Which is where we are with the long-standing village obsession with bipartisanship. If partisanship is the problem, then nobody is really at fault - it's just 2 kids squabbling over crap in the schoolyard. It's nice for the media and the D.C. elite to hold partisanship responsible for the country's problems, or the voters, because it means that they don't have to look at themselves in the mirror, because it assigns responsibility nowhere. The voters aren't going to buy it, of course. They never have. So Obama's focus on bipartisanship has enabled Republicans to define a whole bunch of other enemies in American society - liberals, "socialists", immigrants, muslims, etc. - in part because Obama refused to assign the blame where it really belonged: conservative Republicans. He could have used their obstruction to fix them in the public mind as the defenders of the status quo. But he didn't, and here we are.

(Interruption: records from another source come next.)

theorem myaDown_still (s : State) (p : MPort) : (myaDown s p).still = s.still := by
  have hd : ∀ c (s : State) (o : OutPkt), (match o.input with
    | some i => returnUnits (portCount s (.myarn i) 0x48 1) o.input c o.pkt
    | none => s).still = s.still := by
    intro c s o; split <;> simp
  unfold myaDown
  refine (endWrites_still _ _).trans ((stopSenders_still _ _).trans ((foldl_still _ _ _ (hd 2)).trans
    ((foldl_still _ _ _ (hd 1)).trans ((foldl_still _ _ _ (hd 0)).trans ?_))))
  simp
@[simp] theorem myaDown_setup (s : State) (p : MPort) : (myaDown s p).setup = s.setup := setup_of_still (myaDown_still _ _)
@[simp] theorem myaDown_mems (s : State) (p : MPort) : (myaDown s p).mems = s.mems := mems_of_still (myaDown_still _ _)

theorem linkDown_still (s : State) (x0 : Link) : (linkDown s x0).still = s.still := by
  unfold linkDown; split <;> simp
@[simp] theorem linkDown_setup (s : State) (x0 : Link) : (linkDown s x0).setup = s.setup := setup_of_still (linkDown_still _ _)
@[simp] theorem linkDown_mems (s : State) (x0 : Link) : (linkDown s x0).mems = s.mems := mems_of_still (linkDown_still _ _)

theorem sendDown_still (s : State) (l : Link) (cause : Byte) : (sendDown s l cause).still = s.still := by
  unfold sendDown; simp
@[simp] theorem sendDown_setup (s : State) (l : Link) (cause : Byte) : (sendDown s l cause).setup = s.setup := setup_of_still
    (sendDown_still _ _ _)
@[simp] theorem sendDown_mems (s : State) (l : Link) (cause : Byte) : (sendDown s l cause).mems = s.mems := mems_of_still
    (sendDown_still _ _ _)

theorem failMyaLane_still (s : State) (port : MPort) (lane : Nat) : (failMyaLane s port lane).still = s.still := by
  unfold failMyaLane; simp
@[simp] theorem failMyaLane_setup (s : State) (port : MPort) (lane : Nat) : (failMyaLane s port lane).setup = s.setup :=
    setup_of_still (failMyaLane_still _ _ _)
@[simp] theorem failMyaLane_mems (s : State) (port : MPort) (lane : Nat) : (failMyaLane s port lane).mems = s.mems :=
    mems_of_still (failMyaLane_still _ _ _)

theorem sendAnswers_still (s : State) (p : NPort) (n : Nat) : (sendAnswers s p n).still = s.still := by
  induction n generalizing s with
  | zero => rfl
  | succ n ih => simp only [sendAnswers]; split; rw [ih]; simp; rfl
@[simp] theorem sendAnswers_setup (s : State) (p : NPort) (x0 : Nat) : (sendAnswers s p x0).setup = s.setup := setup_of_still
    (sendAnswers_still _ _ _)
@[simp] theorem sendAnswers_mems (s : State) (p : NPort) (x0 : Nat) : (sendAnswers s p x0).mems = s.mems := mems_of_still
    (sendAnswers_still _ _ _)

theorem nalCtl_still (s : State) (q n : NPort) (v : W32) : (nalCtl s q n v).2.still = s.still := by
  unfold nalCtl; (repeat' split) <;> simp
@[simp] theorem nalCtl_setup (s : State) (q n : NPort) (v : W32) : (nalCtl s q n v).2.setup = s.setup := setup_of_still
    (nalCtl_still _ _ _ _)
@[simp] theorem nalCtl_mems (s : State) (q n : NPort) (v : W32) : (nalCtl s q n v).2.mems = s.mems := mems_of_still
    (nalCtl_still _ _ _ _)

theorem closePort_still (s : State) (p : NPort) : (closePort s p).still = s.still := by
  unfold closePort; simp
@[simp] theorem closePort_setup (s : State) (p : NPort) : (closePort s p).setup = s.setup := setup_of_still (closePort_still _
    _)
@[simp] theorem closePort_mems (s : State) (p : NPort) : (closePort s p).mems = s.mems := mems_of_still (closePort_still _ _)

theorem nalCtlWrite_still (s : State) (a : Access) (n : NPort) (v : W32) : (nalCtlWrite s a n v).still = s.still := by
  unfold nalCtlWrite
  try dsimp only
  repeat' (first | rfl | (with_reducible refine (closePort_still _ _).trans ?_)
                 | (with_reducible refine (modNal_still _ _ _).trans ?_)
                 | (with_reducible refine (nalCtl_still _ _ _ _).trans ?_)
                 | (with_reducible refine (sendAnswers_still _ _ _).trans ?_)
                 | (with_reducible refine (sendDown_still _ _ _).trans ?_)
                 | (with_reducible refine (setupWrite_still _ _ _ _ ?_).trans ?_) | split
                 | (with_reducible refine (foldl_still _ _ _ ?_).trans ?_)
                 | (with_reducible refine (foldl_fst_still _ _ _ ?_).trans ?_)
                 | (with_reducible refine (foldl_snd_still _ _ _ ?_).trans ?_) | (intro _) | (simp; done))
@[simp] theorem nalCtlWrite_setup (s : State) (a : Access) (n : NPort) (v : W32) : (nalCtlWrite s a n v).setup = s.setup :=
    setup_of_still (nalCtlWrite_still _ _ _ _)
@[simp] theorem nalCtlWrite_mems (s : State) (a : Access) (n : NPort) (v : W32) : (nalCtlWrite s a n v).mems = s.mems :=
    mems_of_still (nalCtlWrite_still _ _ _ _)
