-- ==== Sys2Proof/Laws/KeepsUnits.lean ====
section
/-! SUPPORT. What each operation keeps: the near-bank units, the key and value store, scrub, the register map, vectors, rows and the sequencer. An operation of this
list leaves the queue, the applied settings, the fold and the semaphore as they were (`_setup`), and either leaves the memories
too (`_still`, `_mems`) or keeps their canonical form (`_memOk`, `_keep`). -/

namespace Sys2Proof.Machine

theorem refreshed_still (s : State) (u bank : Nat) : (refreshed s u bank).still = s.still := by
  rfl
@[simp] theorem refreshed_setup (s : State) (u bank : Nat) : (refreshed s u bank).setup = s.setup := setup_of_still
    (refreshed_still _ _ _)
@[simp] theorem refreshed_mems (s : State) (u bank : Nat) : (refreshed s u bank).mems = s.mems := mems_of_still
    (refreshed_still _ _ _)

theorem forceRefresh_still (s : State) (u bank : Nat) : (forceRefresh s u bank).still = s.still := by
  rfl
@[simp] theorem forceRefresh_setup (s : State) (u bank : Nat) : (forceRefresh s u bank).setup = s.setup := setup_of_still
    (forceRefresh_still _ _ _)
@[simp] theorem forceRefresh_mems (s : State) (u bank : Nat) : (forceRefresh s u bank).mems = s.mems := mems_of_still
    (forceRefresh_still _ _ _)

theorem rowBoundary_still (s : State) (u : Nat) (nextBanks : List Nat) : (rowBoundary s u nextBanks).still = s.still := by
  unfold rowBoundary; split <;> simp
@[simp] theorem rowBoundary_setup (s : State) (u : Nat) (nextBanks : List Nat) : (rowBoundary s u nextBanks).setup = s.setup :=
    setup_of_still (rowBoundary_still _ _ _)
@[simp] theorem rowBoundary_mems (s : State) (u : Nat) (nextBanks : List Nat) : (rowBoundary s u nextBanks).mems = s.mems :=
    mems_of_still (rowBoundary_still _ _ _)

theorem modInvoke_still (s : State) (n k : Nat) (f : Invoke → Invoke) : (modInvoke s n k f).still = s.still := by
  rfl
@[simp] theorem modInvoke_setup (s : State) (n k : Nat) (f : Invoke → Invoke) : (modInvoke s n k f).setup = s.setup :=
    setup_of_still (modInvoke_still _ _ _ _)
@[simp] theorem modInvoke_mems (s : State) (n k : Nat) (f : Invoke → Invoke) : (modInvoke s n k f).mems = s.mems :=
    mems_of_still (modInvoke_still _ _ _ _)

@[simp] theorem acceptStation_setup (s : State) (u : Nat) : (acceptStation s u).setup = s.setup := by
  unfold acceptStation; dsimp only; (repeat' split) <;> simp
theorem acceptStation_memOk {s : State} (u : Nat) (hs : memOk s) : memOk (acceptStation s u) := by
  unfold acceptStation
  try dsimp only
  repeat' (first | assumption | (with_reducible refine acceptOp_memOk _ _ ?_)
                 | (with_reducible refine (memOk_of_still (modInvoke_still _ _ _ _)).mpr ?_)
                 | (with_reducible refine (memOk_of_still (stopRun_still _ _ _)).mpr ?_) | split | (intro _)
                 | (with_reducible refine foldl_memOk _ _ _ ?_ ?_) | (with_reducible refine foldl_fst_memOk _ _ _ ?_ ?_)
                 | (with_reducible refine foldl_snd_memOk _ _ _ ?_ ?_) | (simp only [memOk_mk, memsOk_eta]))
theorem acceptStation_keep (s : State) (u : Nat) : Keep s (acceptStation s u) := ⟨acceptStation_setup _ _, acceptStation_memOk
    _⟩

theorem acceptStations_keep (s : State) (u : Nat) (x0 : Nat) : Keep s (acceptStations s u x0) := by
  induction x0 generalizing s with
  | zero => exact Keep.refl s
  | succ n ih => exact (acceptStation_keep s u).trans (ih _)
@[simp] theorem acceptStations_setup (s : State) (u : Nat) (x0 : Nat) : (acceptStations s u x0).setup = s.setup :=
    (acceptStations_keep s u x0).1
theorem acceptStations_memOk {s : State} (u : Nat) (x0 : Nat) (hs : memOk s) : memOk (acceptStations s u x0) :=
    (acceptStations_keep s u x0).2 hs

@[simp] theorem finishWrites_setup (s : State) (u : Nat) (o : Op) : (finishWrites s u o).setup = s.setup := by
  unfold finishWrites; dsimp only; (repeat' split) <;> simp
theorem finishWrites_memOk {s : State} (u : Nat) (o : Op) (hs : memOk s) : memOk (finishWrites s u o) := by
  unfold finishWrites
  try dsimp only
  repeat' (first | assumption | (with_reducible refine (memOk_of_still (consumePoison_still _ _ _)).mpr ?_)
                 | (with_reducible refine idleQueue_memOk _ ?_)
                 | (with_reducible refine (memOk_of_still (modNbu_still _ _ _)).mpr ?_)
                 | (with_reducible refine putStores_memOk _ _ ?_)
                 | (with_reducible refine (memOk_of_still (raise_still _ _)).mpr ?_)
                 | (with_reducible refine (memOk_of_still (reportPoison_still _ _ _)).mpr ?_)
                 | (with_reducible refine runOp_memOk _ _ ?_) | split | (intro _)
                 | (with_reducible refine foldl_memOk _ _ _ ?_ ?_) | (with_reducible refine foldl_fst_memOk _ _ _ ?_ ?_)
                 | (with_reducible refine foldl_snd_memOk _ _ _ ?_ ?_) | (simp only [memOk_mk, memsOk_eta]))
theorem finishWrites_keep (s : State) (u : Nat) (o : Op) : Keep s (finishWrites s u o) := ⟨finishWrites_setup _ _ _,
    finishWrites_memOk _ _⟩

The dispirited Democrats are without a clear agenda to run on, which leaves us with only one message heading into the general election: that the Republicans are a bunch of psychos. Now this has the virtue of being true, but it would easier to make the case if Obama and his friends has been laying the groundwork for the last 2 years. Thankfully so many Republicans running for office are so looney the job is still doable, but a dose of political reality from the White House in January 2009 sure would have been nice.